▶ Work task: Collect every line of the records below that contains the word "getLsbD".

START Task inputs

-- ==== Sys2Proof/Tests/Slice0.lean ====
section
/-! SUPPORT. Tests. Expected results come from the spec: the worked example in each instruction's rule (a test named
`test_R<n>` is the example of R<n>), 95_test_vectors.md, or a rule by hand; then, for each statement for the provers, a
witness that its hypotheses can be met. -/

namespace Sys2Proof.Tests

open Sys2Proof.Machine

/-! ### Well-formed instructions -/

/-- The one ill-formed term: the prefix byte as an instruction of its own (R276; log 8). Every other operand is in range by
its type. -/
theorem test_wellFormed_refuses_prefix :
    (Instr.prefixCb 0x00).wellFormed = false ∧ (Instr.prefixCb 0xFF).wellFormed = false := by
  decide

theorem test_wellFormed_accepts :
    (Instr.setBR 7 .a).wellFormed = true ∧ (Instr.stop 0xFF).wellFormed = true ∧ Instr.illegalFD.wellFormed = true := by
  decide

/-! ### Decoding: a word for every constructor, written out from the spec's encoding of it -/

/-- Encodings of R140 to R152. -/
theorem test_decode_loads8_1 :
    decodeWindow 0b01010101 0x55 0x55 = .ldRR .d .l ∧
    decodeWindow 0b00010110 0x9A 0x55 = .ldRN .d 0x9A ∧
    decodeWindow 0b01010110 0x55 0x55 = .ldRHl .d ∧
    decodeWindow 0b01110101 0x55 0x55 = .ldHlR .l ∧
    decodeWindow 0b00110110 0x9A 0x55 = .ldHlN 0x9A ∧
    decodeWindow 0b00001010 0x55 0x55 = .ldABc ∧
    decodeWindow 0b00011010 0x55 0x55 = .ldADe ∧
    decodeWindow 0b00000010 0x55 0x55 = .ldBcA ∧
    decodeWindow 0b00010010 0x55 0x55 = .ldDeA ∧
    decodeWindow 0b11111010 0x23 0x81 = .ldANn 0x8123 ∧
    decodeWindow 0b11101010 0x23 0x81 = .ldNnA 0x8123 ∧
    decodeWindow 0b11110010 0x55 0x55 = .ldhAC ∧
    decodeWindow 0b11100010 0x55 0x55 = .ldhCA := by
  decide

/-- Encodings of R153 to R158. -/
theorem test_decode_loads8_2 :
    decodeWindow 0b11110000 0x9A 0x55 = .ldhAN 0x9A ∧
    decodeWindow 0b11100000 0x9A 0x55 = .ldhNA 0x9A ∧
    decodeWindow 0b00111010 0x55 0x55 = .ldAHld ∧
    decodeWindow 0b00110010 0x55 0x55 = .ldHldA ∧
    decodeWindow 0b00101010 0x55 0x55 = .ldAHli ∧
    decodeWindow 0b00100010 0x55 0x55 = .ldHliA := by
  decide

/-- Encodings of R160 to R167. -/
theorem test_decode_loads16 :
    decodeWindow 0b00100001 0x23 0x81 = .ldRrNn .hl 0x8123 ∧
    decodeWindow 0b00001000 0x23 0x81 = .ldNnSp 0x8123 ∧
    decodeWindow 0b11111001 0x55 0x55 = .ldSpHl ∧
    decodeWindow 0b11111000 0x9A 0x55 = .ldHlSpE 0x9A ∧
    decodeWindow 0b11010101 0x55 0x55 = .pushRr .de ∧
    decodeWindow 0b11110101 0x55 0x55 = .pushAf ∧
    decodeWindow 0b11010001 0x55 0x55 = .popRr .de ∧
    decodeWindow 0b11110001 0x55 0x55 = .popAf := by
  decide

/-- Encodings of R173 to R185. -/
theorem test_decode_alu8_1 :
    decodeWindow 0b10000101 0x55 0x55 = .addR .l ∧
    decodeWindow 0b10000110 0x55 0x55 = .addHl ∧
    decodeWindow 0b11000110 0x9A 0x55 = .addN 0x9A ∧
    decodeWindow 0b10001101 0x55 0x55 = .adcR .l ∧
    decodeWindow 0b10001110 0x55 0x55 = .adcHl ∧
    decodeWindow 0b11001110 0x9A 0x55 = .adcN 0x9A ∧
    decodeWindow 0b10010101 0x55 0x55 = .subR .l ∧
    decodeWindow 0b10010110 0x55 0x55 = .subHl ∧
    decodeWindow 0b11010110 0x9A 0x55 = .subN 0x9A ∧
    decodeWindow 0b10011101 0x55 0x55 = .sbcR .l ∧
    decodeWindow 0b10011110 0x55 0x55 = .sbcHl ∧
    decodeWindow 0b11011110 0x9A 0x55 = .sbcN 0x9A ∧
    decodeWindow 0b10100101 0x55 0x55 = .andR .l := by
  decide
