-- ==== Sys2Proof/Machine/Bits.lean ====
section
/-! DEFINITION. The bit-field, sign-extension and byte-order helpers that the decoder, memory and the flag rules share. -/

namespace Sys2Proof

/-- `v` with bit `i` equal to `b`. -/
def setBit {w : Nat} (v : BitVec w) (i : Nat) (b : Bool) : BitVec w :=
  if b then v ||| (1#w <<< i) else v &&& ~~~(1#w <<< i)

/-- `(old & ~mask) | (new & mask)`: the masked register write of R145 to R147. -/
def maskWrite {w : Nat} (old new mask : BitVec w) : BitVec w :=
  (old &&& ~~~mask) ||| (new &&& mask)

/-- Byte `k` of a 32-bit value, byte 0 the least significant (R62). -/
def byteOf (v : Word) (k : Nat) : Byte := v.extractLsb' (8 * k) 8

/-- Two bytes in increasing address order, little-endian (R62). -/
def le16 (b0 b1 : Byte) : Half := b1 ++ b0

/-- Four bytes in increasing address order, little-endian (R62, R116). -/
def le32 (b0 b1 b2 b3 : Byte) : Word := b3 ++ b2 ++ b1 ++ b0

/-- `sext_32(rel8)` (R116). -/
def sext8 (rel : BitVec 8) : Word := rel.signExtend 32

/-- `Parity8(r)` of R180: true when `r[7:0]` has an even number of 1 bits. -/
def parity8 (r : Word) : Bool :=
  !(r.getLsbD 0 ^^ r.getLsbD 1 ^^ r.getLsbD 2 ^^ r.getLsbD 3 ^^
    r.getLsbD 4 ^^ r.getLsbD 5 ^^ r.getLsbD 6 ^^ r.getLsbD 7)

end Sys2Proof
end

END Task inputs

▶ Expected answer:
  !(r.getLsbD 0 ^^ r.getLsbD 1 ^^ r.getLsbD 2 ^^ r.getLsbD 3 ^^
    r.getLsbD 4 ^^ r.getLsbD 5 ^^ r.getLsbD 6 ^^ r.getLsbD 7)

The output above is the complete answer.